## Raw data

BEGIN

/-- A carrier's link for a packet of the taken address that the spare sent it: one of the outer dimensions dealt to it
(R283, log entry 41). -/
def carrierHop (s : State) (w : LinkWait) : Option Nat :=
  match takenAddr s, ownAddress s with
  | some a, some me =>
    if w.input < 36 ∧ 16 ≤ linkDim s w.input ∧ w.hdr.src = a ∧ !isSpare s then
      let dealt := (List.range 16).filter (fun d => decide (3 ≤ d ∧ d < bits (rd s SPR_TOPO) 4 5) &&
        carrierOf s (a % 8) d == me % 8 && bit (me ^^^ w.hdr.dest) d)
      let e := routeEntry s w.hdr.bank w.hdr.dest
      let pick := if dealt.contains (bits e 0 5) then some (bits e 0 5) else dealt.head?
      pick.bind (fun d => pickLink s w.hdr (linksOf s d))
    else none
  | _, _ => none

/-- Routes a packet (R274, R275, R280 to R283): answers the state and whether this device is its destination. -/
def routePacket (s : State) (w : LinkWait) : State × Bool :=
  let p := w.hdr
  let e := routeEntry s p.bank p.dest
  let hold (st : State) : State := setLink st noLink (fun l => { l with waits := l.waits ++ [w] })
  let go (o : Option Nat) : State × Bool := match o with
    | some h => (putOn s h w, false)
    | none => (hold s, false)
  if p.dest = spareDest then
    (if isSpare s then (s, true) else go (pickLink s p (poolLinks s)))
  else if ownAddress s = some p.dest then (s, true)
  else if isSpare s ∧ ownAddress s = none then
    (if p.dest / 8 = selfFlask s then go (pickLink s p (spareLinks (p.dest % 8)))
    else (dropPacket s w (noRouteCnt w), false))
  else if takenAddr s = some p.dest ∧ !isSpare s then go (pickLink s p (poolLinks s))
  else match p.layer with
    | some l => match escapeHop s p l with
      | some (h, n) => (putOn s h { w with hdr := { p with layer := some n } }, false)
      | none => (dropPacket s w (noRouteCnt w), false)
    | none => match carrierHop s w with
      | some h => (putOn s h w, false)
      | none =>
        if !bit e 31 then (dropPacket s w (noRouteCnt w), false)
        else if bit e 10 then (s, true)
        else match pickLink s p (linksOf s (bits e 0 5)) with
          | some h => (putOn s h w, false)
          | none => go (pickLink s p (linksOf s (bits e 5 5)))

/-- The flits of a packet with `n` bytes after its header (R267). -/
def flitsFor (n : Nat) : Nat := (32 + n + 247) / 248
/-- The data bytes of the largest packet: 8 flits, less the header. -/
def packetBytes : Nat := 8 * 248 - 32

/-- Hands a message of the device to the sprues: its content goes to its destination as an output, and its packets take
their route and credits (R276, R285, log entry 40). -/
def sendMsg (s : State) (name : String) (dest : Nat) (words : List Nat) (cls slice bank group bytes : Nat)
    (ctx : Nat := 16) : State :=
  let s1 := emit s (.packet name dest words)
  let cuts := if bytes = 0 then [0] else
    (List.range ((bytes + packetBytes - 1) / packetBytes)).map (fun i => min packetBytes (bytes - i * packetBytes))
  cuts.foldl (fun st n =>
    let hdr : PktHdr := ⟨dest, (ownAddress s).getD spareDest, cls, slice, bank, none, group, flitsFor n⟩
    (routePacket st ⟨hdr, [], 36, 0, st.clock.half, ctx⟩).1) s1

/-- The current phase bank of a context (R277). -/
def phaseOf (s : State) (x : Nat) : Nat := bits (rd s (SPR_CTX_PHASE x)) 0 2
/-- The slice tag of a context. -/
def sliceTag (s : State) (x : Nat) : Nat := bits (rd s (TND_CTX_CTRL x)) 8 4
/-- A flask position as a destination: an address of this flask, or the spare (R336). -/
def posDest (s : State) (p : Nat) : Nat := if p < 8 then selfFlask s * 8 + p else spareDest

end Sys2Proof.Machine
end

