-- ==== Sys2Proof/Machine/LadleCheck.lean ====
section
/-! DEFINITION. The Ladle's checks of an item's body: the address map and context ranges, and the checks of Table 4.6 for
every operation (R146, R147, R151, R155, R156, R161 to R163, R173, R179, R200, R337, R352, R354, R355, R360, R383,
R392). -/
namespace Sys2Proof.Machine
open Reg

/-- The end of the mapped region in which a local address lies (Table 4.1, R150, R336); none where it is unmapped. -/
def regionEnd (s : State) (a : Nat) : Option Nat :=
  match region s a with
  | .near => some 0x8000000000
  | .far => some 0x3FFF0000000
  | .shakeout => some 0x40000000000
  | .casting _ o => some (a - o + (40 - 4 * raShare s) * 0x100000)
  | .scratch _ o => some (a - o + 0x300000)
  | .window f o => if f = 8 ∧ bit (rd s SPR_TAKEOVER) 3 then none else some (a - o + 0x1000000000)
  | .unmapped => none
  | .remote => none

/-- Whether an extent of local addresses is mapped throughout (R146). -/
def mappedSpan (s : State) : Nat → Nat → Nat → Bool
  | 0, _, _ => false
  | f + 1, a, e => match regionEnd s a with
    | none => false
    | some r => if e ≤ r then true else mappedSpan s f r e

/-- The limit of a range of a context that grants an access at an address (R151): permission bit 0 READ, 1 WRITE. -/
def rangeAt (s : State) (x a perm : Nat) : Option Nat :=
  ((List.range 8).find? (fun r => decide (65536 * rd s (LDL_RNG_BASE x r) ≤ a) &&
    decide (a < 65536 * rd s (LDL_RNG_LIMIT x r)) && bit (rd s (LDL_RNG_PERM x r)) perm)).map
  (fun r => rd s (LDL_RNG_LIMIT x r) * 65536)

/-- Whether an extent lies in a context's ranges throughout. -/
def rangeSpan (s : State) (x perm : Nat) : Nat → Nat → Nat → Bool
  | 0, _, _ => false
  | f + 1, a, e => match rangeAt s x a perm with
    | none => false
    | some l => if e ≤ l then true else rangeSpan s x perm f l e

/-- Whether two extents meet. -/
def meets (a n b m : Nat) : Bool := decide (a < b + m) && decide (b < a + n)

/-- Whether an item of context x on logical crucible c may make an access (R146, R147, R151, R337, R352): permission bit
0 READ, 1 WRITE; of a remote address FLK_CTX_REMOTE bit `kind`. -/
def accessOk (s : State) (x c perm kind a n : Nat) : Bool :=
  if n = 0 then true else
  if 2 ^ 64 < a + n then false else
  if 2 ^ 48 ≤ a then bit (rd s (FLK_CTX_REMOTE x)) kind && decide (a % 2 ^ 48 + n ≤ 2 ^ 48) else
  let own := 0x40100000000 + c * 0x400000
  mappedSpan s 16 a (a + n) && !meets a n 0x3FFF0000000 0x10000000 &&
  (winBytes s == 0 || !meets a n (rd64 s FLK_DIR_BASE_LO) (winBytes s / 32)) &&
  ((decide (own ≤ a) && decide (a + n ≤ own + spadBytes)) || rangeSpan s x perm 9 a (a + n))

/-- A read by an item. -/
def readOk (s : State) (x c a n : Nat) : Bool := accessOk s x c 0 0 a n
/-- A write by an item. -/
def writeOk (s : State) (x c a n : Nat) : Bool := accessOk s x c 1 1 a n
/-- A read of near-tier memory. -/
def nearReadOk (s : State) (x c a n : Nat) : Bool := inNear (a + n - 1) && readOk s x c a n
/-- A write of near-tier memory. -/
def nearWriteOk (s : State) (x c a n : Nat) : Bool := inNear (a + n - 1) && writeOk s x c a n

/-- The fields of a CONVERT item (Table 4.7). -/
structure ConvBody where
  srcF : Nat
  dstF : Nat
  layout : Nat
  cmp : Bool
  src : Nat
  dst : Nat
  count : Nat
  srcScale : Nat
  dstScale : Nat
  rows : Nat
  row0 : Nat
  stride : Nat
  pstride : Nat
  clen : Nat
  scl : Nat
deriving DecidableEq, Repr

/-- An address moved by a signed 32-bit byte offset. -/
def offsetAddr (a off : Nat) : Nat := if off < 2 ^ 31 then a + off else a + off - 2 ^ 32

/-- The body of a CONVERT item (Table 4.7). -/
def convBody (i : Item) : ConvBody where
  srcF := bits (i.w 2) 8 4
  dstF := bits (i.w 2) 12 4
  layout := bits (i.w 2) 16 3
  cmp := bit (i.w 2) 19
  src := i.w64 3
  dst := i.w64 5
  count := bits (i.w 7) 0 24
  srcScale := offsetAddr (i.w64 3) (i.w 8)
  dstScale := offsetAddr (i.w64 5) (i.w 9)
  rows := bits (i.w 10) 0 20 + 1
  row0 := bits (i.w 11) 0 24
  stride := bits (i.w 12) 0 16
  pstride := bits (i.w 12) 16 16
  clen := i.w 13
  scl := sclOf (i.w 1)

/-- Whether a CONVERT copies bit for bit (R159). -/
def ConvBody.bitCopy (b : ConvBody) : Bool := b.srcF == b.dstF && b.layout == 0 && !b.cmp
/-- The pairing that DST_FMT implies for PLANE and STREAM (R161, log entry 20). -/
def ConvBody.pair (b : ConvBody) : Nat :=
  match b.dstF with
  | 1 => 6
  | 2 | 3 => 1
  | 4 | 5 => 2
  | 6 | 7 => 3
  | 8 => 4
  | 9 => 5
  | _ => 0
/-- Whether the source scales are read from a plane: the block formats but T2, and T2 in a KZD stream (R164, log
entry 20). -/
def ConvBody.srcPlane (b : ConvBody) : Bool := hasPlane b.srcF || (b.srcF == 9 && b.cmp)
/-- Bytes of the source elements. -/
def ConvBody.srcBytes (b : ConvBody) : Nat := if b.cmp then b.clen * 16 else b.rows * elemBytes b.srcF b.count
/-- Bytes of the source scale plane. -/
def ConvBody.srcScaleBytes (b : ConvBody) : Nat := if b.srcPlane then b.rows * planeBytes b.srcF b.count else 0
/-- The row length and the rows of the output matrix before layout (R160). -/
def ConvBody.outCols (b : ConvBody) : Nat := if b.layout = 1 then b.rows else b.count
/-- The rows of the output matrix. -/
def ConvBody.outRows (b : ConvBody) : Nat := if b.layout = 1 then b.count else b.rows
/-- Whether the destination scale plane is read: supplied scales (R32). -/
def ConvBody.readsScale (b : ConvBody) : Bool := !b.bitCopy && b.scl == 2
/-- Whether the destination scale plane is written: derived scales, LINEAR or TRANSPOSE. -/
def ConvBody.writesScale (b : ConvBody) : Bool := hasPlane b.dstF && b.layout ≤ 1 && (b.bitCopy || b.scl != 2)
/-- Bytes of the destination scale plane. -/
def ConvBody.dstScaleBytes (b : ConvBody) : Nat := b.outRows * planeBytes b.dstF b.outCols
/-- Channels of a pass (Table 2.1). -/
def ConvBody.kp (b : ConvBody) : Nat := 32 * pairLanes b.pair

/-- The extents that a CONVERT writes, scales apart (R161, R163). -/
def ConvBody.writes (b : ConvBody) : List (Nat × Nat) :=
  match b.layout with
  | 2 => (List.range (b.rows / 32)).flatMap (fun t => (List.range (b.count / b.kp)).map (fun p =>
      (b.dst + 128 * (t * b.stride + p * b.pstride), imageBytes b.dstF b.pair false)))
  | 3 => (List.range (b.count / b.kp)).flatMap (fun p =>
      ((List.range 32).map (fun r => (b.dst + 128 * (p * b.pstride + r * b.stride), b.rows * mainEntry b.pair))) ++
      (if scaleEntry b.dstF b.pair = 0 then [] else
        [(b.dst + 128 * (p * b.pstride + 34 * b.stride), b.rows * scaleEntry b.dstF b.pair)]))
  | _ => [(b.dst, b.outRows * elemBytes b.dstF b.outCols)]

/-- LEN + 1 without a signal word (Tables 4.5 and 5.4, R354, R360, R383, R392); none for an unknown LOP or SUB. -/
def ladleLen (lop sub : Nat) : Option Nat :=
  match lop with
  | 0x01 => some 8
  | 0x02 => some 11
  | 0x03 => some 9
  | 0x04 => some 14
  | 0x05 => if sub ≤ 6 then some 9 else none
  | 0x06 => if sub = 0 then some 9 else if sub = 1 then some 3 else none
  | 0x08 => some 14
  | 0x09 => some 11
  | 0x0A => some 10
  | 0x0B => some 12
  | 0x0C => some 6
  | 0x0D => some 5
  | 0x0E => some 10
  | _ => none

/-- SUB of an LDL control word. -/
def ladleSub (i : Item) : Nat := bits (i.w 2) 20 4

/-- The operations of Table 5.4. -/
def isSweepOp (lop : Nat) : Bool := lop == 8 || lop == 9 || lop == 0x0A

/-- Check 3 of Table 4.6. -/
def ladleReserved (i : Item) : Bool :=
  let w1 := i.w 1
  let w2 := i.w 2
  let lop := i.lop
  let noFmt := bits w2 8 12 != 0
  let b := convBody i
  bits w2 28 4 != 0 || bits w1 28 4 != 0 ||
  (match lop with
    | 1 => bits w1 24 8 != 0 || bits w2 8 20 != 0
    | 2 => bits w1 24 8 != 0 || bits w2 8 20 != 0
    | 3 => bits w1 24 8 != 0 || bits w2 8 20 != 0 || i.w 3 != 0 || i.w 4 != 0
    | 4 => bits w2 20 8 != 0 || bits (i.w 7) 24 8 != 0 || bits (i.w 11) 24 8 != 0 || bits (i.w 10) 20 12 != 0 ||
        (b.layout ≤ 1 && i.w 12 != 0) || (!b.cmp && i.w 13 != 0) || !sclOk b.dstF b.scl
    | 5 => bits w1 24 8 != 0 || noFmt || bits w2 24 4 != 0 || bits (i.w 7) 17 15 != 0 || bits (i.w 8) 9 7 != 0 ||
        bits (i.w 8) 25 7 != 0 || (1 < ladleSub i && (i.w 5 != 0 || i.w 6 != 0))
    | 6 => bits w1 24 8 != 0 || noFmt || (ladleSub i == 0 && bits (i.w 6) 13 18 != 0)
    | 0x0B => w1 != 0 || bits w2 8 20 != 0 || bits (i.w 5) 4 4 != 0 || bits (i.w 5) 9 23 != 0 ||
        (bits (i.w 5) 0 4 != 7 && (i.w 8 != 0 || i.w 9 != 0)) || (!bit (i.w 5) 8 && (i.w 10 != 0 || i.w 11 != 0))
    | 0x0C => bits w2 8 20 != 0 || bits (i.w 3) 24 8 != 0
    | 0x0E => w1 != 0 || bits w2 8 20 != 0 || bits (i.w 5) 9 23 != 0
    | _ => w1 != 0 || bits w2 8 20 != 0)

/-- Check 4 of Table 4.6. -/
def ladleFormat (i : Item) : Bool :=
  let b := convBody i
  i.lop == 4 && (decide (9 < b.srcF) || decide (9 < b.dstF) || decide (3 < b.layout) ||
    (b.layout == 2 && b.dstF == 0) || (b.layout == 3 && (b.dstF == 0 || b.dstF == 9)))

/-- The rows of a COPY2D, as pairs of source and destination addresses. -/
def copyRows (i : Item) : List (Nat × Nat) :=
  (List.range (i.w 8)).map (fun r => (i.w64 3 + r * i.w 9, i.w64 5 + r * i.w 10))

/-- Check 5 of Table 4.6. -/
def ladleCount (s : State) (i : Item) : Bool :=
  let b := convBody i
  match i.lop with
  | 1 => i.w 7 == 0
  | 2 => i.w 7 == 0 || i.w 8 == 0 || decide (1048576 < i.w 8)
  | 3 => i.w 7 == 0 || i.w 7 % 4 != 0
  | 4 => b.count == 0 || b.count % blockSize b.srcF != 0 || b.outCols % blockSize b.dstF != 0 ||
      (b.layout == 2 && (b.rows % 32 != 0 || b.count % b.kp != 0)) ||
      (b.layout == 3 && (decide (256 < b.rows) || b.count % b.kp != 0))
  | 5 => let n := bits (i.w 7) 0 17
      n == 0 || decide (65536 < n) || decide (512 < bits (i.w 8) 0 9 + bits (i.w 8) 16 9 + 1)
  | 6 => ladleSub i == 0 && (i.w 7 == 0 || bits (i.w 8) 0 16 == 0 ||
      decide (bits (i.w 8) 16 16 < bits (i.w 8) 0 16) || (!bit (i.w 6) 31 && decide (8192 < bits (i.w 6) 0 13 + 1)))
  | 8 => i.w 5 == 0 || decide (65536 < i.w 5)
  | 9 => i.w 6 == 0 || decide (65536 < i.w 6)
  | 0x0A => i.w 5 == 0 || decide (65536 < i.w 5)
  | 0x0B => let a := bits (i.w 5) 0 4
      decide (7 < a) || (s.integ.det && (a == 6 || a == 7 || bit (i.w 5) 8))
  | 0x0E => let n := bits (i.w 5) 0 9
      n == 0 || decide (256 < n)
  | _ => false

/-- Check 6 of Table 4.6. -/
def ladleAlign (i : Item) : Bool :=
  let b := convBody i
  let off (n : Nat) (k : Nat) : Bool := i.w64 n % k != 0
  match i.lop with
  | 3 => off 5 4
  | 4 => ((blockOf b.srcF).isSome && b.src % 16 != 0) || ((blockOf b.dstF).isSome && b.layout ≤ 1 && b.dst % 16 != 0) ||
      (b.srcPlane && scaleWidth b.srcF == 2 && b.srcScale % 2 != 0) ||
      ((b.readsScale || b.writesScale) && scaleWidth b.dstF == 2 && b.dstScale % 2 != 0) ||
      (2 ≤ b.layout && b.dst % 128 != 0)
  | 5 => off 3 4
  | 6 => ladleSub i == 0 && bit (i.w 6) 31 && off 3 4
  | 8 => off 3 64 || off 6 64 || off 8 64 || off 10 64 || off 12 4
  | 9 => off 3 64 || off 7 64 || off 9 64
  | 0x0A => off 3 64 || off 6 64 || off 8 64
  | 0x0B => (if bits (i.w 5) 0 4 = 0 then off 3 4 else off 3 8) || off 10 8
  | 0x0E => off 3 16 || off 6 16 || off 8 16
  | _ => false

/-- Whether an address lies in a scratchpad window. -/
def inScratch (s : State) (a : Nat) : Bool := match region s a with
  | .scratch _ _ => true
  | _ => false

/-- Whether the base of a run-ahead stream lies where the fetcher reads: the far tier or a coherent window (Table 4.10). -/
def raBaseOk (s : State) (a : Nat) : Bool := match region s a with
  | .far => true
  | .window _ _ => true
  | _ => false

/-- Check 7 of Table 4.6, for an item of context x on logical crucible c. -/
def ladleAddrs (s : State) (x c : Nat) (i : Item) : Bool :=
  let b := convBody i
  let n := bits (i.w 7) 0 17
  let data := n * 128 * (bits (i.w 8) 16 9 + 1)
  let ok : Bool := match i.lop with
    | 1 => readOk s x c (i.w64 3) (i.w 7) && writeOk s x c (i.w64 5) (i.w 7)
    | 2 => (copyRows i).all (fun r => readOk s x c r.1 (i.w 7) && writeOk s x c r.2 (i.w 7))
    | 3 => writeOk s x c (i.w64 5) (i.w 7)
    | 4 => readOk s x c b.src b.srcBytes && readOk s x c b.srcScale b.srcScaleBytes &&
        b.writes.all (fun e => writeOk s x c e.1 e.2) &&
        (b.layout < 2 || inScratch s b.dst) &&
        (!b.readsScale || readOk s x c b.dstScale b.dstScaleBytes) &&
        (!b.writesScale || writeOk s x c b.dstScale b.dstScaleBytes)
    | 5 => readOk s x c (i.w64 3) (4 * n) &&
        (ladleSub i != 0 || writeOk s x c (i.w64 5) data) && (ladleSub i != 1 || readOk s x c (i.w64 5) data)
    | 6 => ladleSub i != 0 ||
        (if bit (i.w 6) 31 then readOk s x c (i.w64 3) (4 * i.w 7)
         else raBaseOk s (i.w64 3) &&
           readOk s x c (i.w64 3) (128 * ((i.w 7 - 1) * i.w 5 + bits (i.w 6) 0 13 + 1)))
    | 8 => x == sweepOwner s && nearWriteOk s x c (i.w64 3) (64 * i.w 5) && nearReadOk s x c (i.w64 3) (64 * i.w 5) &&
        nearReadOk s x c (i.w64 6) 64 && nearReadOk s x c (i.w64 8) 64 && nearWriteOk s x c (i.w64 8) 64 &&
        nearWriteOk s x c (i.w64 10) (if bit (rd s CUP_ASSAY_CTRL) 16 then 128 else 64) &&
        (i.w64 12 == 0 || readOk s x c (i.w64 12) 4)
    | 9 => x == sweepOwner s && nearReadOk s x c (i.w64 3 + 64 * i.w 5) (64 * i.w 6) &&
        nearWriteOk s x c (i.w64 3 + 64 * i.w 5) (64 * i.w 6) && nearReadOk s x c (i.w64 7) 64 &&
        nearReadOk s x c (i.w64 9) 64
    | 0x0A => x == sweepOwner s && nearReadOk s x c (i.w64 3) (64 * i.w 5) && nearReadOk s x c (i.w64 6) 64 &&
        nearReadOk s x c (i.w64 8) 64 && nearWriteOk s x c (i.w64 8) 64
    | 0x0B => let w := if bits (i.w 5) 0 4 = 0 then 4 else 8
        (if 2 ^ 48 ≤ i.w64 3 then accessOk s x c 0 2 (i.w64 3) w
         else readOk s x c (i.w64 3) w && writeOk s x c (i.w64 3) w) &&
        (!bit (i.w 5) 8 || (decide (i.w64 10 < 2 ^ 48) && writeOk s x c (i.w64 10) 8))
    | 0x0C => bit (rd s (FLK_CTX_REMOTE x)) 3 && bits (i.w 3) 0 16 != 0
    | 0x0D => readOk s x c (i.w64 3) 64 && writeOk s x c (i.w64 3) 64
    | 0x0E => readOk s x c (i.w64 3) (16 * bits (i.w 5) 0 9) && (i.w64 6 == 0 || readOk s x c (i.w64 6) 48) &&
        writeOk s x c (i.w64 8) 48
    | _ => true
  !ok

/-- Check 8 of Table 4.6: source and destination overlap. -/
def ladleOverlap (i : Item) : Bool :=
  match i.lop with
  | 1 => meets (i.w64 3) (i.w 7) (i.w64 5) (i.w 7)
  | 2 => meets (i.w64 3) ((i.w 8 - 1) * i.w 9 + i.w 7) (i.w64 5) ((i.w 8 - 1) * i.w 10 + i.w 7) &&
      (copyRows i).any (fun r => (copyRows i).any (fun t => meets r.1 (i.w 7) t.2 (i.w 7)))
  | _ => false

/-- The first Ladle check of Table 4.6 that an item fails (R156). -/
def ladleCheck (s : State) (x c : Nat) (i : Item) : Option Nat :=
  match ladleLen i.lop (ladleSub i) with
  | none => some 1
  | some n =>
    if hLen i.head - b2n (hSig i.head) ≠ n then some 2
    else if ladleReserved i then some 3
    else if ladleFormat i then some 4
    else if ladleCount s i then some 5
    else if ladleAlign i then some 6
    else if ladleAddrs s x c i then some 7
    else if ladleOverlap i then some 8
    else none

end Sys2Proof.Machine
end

END

## Task requirements
For this exercise, repeat exactly the lines of the data above from the one with "n == 0 || decide (65536" down to the one with "6 of Table 4.6. -/", both end lines included.

## Exercise result
      n == 0 || decide (65536 < n) || decide (512 < bits (i.w 8) 0 9 + bits (i.w 8) 16 9 + 1)
  | 6 => ladleSub i == 0 && (i.w 7 == 0 || bits (i.w 8) 0 16 == 0 ||
      decide (bits (i.w 8) 16 16 < bits (i.w 8) 0 16) || (!bit (i.w 6) 31 && decide (8192 < bits (i.w 6) 0 13 + 1)))
  | 8 => i.w 5 == 0 || decide (65536 < i.w 5)
  | 9 => i.w 6 == 0 || decide (65536 < i.w 6)
  | 0x0A => i.w 5 == 0 || decide (65536 < i.w 5)
  | 0x0B => let a := bits (i.w 5) 0 4
      decide (7 < a) || (s.integ.det && (a == 6 || a == 7 || bit (i.w 5) 8))
  | 0x0E => let n := bits (i.w 5) 0 9
      n == 0 || decide (256 < n)
  | _ => false

/-- Check 6 of Table 4.6. -/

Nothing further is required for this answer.